I let him pull me into a tight, one-armed hug as Mom tucks another breakfast bar into the front pocket of my backpack. I know they’re both still disappointed in me, but I also know how easy it would have been for them to stick me in the Youngs’ car this morning and call it a day. Instead, they’re here, standing shoulder to shoulder in the Pleasant Hills parking lot for the first time in months, and when Mom gives me one last rib-crushing squeeze, I feel my throat tighten, just a bit.
“Have fun,” she says, breath clouding in the cool early-April air. “And stay out of trouble.”
I grin. “Always do.”
Then I pull back, give them both one final wave, and join the crowd gathered in front of the church.
Pleasant Hills doesn’t have a particularly large congregation, but what it lacks in numbers, it makes up for with a healthy dose of righteous outrage. The church itself is a plain two-story building set against a flat backdrop of Ohio cornfields.

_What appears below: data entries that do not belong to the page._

/-- R225, R226: `SIGN`, its errors in the order written and its two results. A valid key implies `MOD_N ≥ 2`
and a `gen()` that succeeds (R213 (ii)). -/
def Obligations.SignSigns : Prop :=
  ∀ (d a b c : RIdx) (s : State), d ≠ a →
    Encodes ⟨0x44, d, a, b, c, 0⟩ (.sign d a b c) ∧
    (s.key.valid = false → Raises (.sign d a b c) s .noKey) ∧
    ∀ g, s.key.valid = true → 2 ≤ s.n → s.gen = .ok g →
      (s.val b % s.n = 0 → Raises (.sign d a b c) s .divisionByZero) ∧
      (∀ e, s.val b % s.n ≠ 0 → s.smul (s.val b % s.n) g = .error e →
        e = .divisionByZero ∧ Raises (.sign d a b c) s e) ∧
      (s.val b % s.n ≠ 0 → s.smul (s.val b % s.n) g = .ok .inf → Raises (.sign d a b c) s .absentCoordinate) ∧
      (∀ x y, s.val b % s.n ≠ 0 → s.smul (s.val b % s.n) g = .ok (.aff x y) →
        (Nat.gcd (s.val b % s.n) s.n ≠ 1 → Raises (.sign d a b c) s .divisionByZero) ∧
        (Nat.gcd (s.val b % s.n) s.n = 1 → Completes (.sign d a b c) s fun t =>
          t.val d = x.toNat % s.n ∧ t.tag d = .fn ∧ t.tag a = .fn ∧
          (∃ i s0, IsInv s.n (s.val b % s.n) i ∧
            s0 = (s.val c % s.n + t.val d * s.key.secret.toNat) % s.n * i % s.n ∧
            t.val a = if 2 * s0 > s.n then s.n - s0 else s0) ∧
          WritesRegs s t [d, a]))

/-- R230, R231: `VERIFY`, its errors in the order written and its answer in `T`. An `FN` tag implies
`MOD_N ≥ 1` (R213 (i)). -/
def Obligations.VerifyJudges : Prop :=
  ∀ (d : PIdx) (a b c : RIdx) (s : State),
    Encodes ⟨0x45, d, a, b, c, 0⟩ (.verify d a b c) ∧
    (s.tag a ≠ .fn ∨ s.tag b ≠ .fn → Raises (.verify d a b c) s .mismatchedField) ∧
    (∀ e, s.tag a = .fn → s.tag b = .fn → s.gen = .error e → Raises (.verify d a b c) s e) ∧
    ∀ g, s.tag a = .fn → s.tag b = .fn → 0 < s.n → s.gen = .ok g →
      (Nat.gcd (s.val b) s.n ≠ 1 → Raises (.verify d a b c) s .divisionByZero) ∧
      ∀ si, IsInv s.n (s.val b) si →
        (∀ e, (s.smul (s.val c % s.n * si % s.n) g = .error e ∨ s.smul (s.val a * si % s.n) (s.pt d) = .error e ∨
            ∃ ug vq, s.smul (s.val c % s.n * si % s.n) g = .ok ug ∧ s.smul (s.val a * si % s.n) (s.pt d) = .ok vq ∧
              s.padd ug vq = .error e) →
          e = .divisionByZero ∧ Raises (.verify d a b c) s .divisionByZero) ∧
        (∀ ug vq total, s.smul (s.val c % s.n * si % s.n) g = .ok ug → s.smul (s.val a * si % s.n) (s.pt d) = .ok vq →
          s.padd ug vq = .ok total → Completes (.verify d a b c) s fun t =>
            (t.t = true ↔ ∃ x y, total = .aff x y ∧ x.toNat = s.val a % s.p) ∧ WritesFlag s t)

/-! ## Command words (30_encoding.md) -/

/-- R92, 60_exceptions.md R276: a word that is not legal is accepted like any command, and completes at the
sequencer's turn with `IllegalCommand` and no other effect; with no key, `STATUS` is then `0x00000606` (R95). -/
def Obligations.IllegalWordCompletes : Prop :=
  ∀ w : HWord, ¬ LegalWord w →
    (∀ (s : State) (rest : List Event), s.busy = false → s.events = .bus (.write 0x004 4 w) :: rest →
      ∃ t, step s = .next t ∧ t.busy = true ∧ t.cmd = w ∧ t.response = some .okay) ∧
    ∀ s : State, s.busy = true → s.sequencerNext = true → s.cmd = w →
      ∃ t, step s = .next t ∧ Failed { s with events := s.events.tail } t .illegalCommand ∧
        (s.t = false → s.key.valid = false → t.statusWord = 0x00000606)

/-- At the sequencer's turn a step runs exactly the command the word in `CMD` decodes to, with the event
consumed (70_reset_and_hazards.md R320, R321; 20_memory.md R75); a table word placed by `withFetchWord` is run
by the very next step. -/
def Obligations.StepRunsDecodedCommand : Prop :=
  (∀ (s : State) (i : Instr), s.busy = true → s.sequencerNext = true → decode s.cmd = .ok i →
    step s = exec i { s with events := s.events.tail }) ∧
  (∀ (s : State) (nbits w : ℕ) (i : Instr), decodeTableWord nbits w = some i →
    step (s.withFetchWord nbits w) = exec i (s.accept (BitVec.ofNat 32 (w % 2 ^ nbits))))

/-- Decoding the encoding of a well-formed instruction gives it back, with every operand at every value
(R90, R93). -/
def Obligations.DecodeEncode : Prop := ∀ i : Instr, i.wf = true → decode (encode i) = .ok i

/-- Each legal word has one meaning: what a word decodes to is well formed and encodes to that word, so no
bit of a word is ignored (R90, R92). -/
def Obligations.EncodeDecode : Prop := ∀ (w : HWord) (i : Instr), decode w = .ok i → encode i = w ∧ i.wf = true

/-- R92: the words that decode to a command are exactly the legal ones of R93's table. -/
def Obligations.LegalWordsDecode : Prop := ∀ w : HWord, (∃ i, decode w = .ok i) ↔ LegalWord w

/-- Words of the spec's examples, in the format of R90 and the opcode map of R93, decode to what they stand for
(R96's assembly order), and illegal words of R95 and 95_test_vectors.md section 7.1 are refused. -/
def Obligations.SpecWordsDecode : Prop :=
  decode 0x01100000 = .ok (.mov 1 0) ∧ decode 0x11710001 = .ok (.fnewN 7 1) ∧
  decode 0x13532000 = .ok (.fsub 5 3 2) ∧ decode 0x17A29002 = .ok (.fpowNeg 10 2 9) ∧
  decode 0x221EF000 = .ok (.pnewi 1 14 15) ∧ decode 0x30106000 = .ok (.smul 1 0 6) ∧
  decode 0x44452300 = .ok (.sign 4 5 2 3) ∧ decode 0x45145300 = .ok (.verify 1 4 5 3) ∧
  decode 0x03000000 = .error .reservedOpcode ∧ decode 0x00100000 = .error .unusedField ∧
  decode 0x12123001 = .error .modifierBits ∧ decode 0x20400000 = .error .pointIndex ∧
  decode 0x44112300 = .error .signSameDestination

/-! ## The life of a command, and the invariant -/

/-- Every step, from every state that meets it, keeps the invariant: R23, R27, R28, R42, R29 and the rest of
`Inv`. -/
def Obligations.InvariantKept : Prop := ∀ s t : State, Inv s → step s = .next t → Inv t

/-- The invariant holds after reset. -/
def Obligations.InvariantAtReset : Prop := Inv State.reset

/-- No step of the block stops (60_exceptions.md R281, R294). -/
def Obligations.StepNeverStops : Prop := ∀ s : State, ∃ t, step s = .next t

/-- 60_exceptions.md R280, 70_reset_and_hazards.md R322, R324: every command but `NONCE` ends in one turn,
either with its own destinations written and nothing else, or with an error and none of its writes; `NONCE`
may also go on, with only hidden state changed. -/
def Obligations.CommandsEndWhole : Prop :=
  (∀ (i : Instr) (s : State), isNonce i = false →
    (Completes i s fun t => Ends s t (regDests i) (ptDests i) (writesKey i) (isPredicate i)) ∨
    ∃ e, e ≠ .invalidEncoding ∧ Raises i s e) ∧
  (∀ (d : RIdx) (s : State),
    (Completes (.nonce d) s fun t => Ends { s with nonce := t.nonce } t [d] [] false false) ∨
    (∃ t, exec (.nonce d) s = .next t ∧ t = { s with nonce := t.nonce, nPhase := .gen }) ∨
    ∃ e, e ≠ .invalidEncoding ∧ Raises (.nonce d) s e)

/-- 70_reset_and_hazards.md R321: between acceptance and completion `STATUS` shows `BUSY` and `KEYV` alone, and
whatever the host does, short of a reset, no architectural state but `CTRL.IE` changes; the nonce generator's
hidden registers and the model's `events` and `response` (log 1, log 2, log 5) may. -/
def Obligations.ExecutionInterval : Prop :=
  ∀ s : State, Inv s → s.busy = true →
    s.statusWord = BitVec.ofNat 32 (1 + 16 * s.key.valid.toNat) ∧
    ∀ t, step s = .next t → t.busy = true →
      t = { s with ie := t.ie, nonce := t.nonce, nPhase := t.nPhase, events := t.events, response := t.response }

/-- R320: acceptance of a command word, one atomic step, possible only when idle; until completion no bus
access changes a register the command reads. -/
def Obligations.Acceptance : Prop :=
  (∀ (s : State) (w : HWord) (rest : List Event),
    s.busy = false → s.events = .bus (.write 0x004 4 w) :: rest →
    ∃ t, step s = .next t ∧ t.irq = false ∧ t = { s with
      cmd := w, busy := true, done := false, err := false, errcode := 0, t := false,
      nPhase := .check, events := rest, response := some .okay }) ∧
  (∀ (s : State) (w : HWord) (rest : List Event),
    s.busy = true → s.events = .bus (.write 0x004 4 w) :: rest →
    step s = .next { s with events := rest, response := some .error }) ∧
  ∀ (s : State) (a : Access), s.busy = true → (busStep s a).busy = true →
    busStep s a = { s with ie := (busStep s a).ie, response := (busStep s a).response }

/-- 20_memory.md R70, 70_reset_and_hazards.md R325: the busy rule, and R311's soft reset through it. -/
def Obligations.BusyRule : Prop :=
  ∀ s : State, s.busy = true →
    busStep s (.read 0x000 4) = s.respond (.data 0x4D4D5631) ∧
    busStep s (.read 0x004 4) = s.respond (.data s.cmd) ∧
    busStep s (.read 0x008 4) = s.respond (.data s.statusWord) ∧
    busStep s (.read 0x00C 4) = s.respond (.data s.ctrlWord) ∧
    busStep s (.read 0x010 4) = s.respond (.data (s.msgLen.setWidth 32)) ∧
    busStep s (.read 0x014 4) = s.respond (.data s.errcmd) ∧
    (∀ (off : Offset) (width : ℕ), ¬ (width = 4 ∧ off.toNat % 4 = 0 ∧ off.toNat ≤ 0x014) →
      busStep s (.read off width) = s.respond .error) ∧
    (∀ v : HWord, v.getLsbD 1 = false →
      busStep s (.write 0x00C 4 v) = { s with ie := v.getLsbD 0, response := some .okay }) ∧
    (∀ v : HWord, v.getLsbD 1 = true → AtReset (busStep s (.write 0x00C 4 v))) ∧
    (∀ (off : Offset) (width : ℕ) (v : HWord), ¬ (width = 4 ∧ off = 0x00C) →
      busStep s (.write off width v) = s.respond .error)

The marquee out front is blank today—probably because someone took a picture of the time it said You Can’t Enter Heaven Unless Jesus Enters You and now Pastor Young is afraid of accidentally implying that we should canonically fuck the Lord—and the top of the Madison County highway cross is just visible over the line of trees out back.
I remain on the outskirts of the crowd, trying not to draw attention to myself as I scan the parking lot for Julia. I recognize about half the kids milling around me now, including Amanda and Greer, but I’m surprised by how many are strangers. Madison is the only public high school in the county, but there are a few private academies nearby whose students also pop into Pleasant Hills from time to time. Some families even drive in from the surrounding towns specifically to attend service here, either because they don’t have a home church or because they think Pastor Young is particularly fiery, so the youth group is always this weird collection of anyone who lives within a thirty-minute radius. There had never really been a difference between the Madison kids and everyone else, but now, standing between groups of people who all seem to know each other, I think the divide is clear.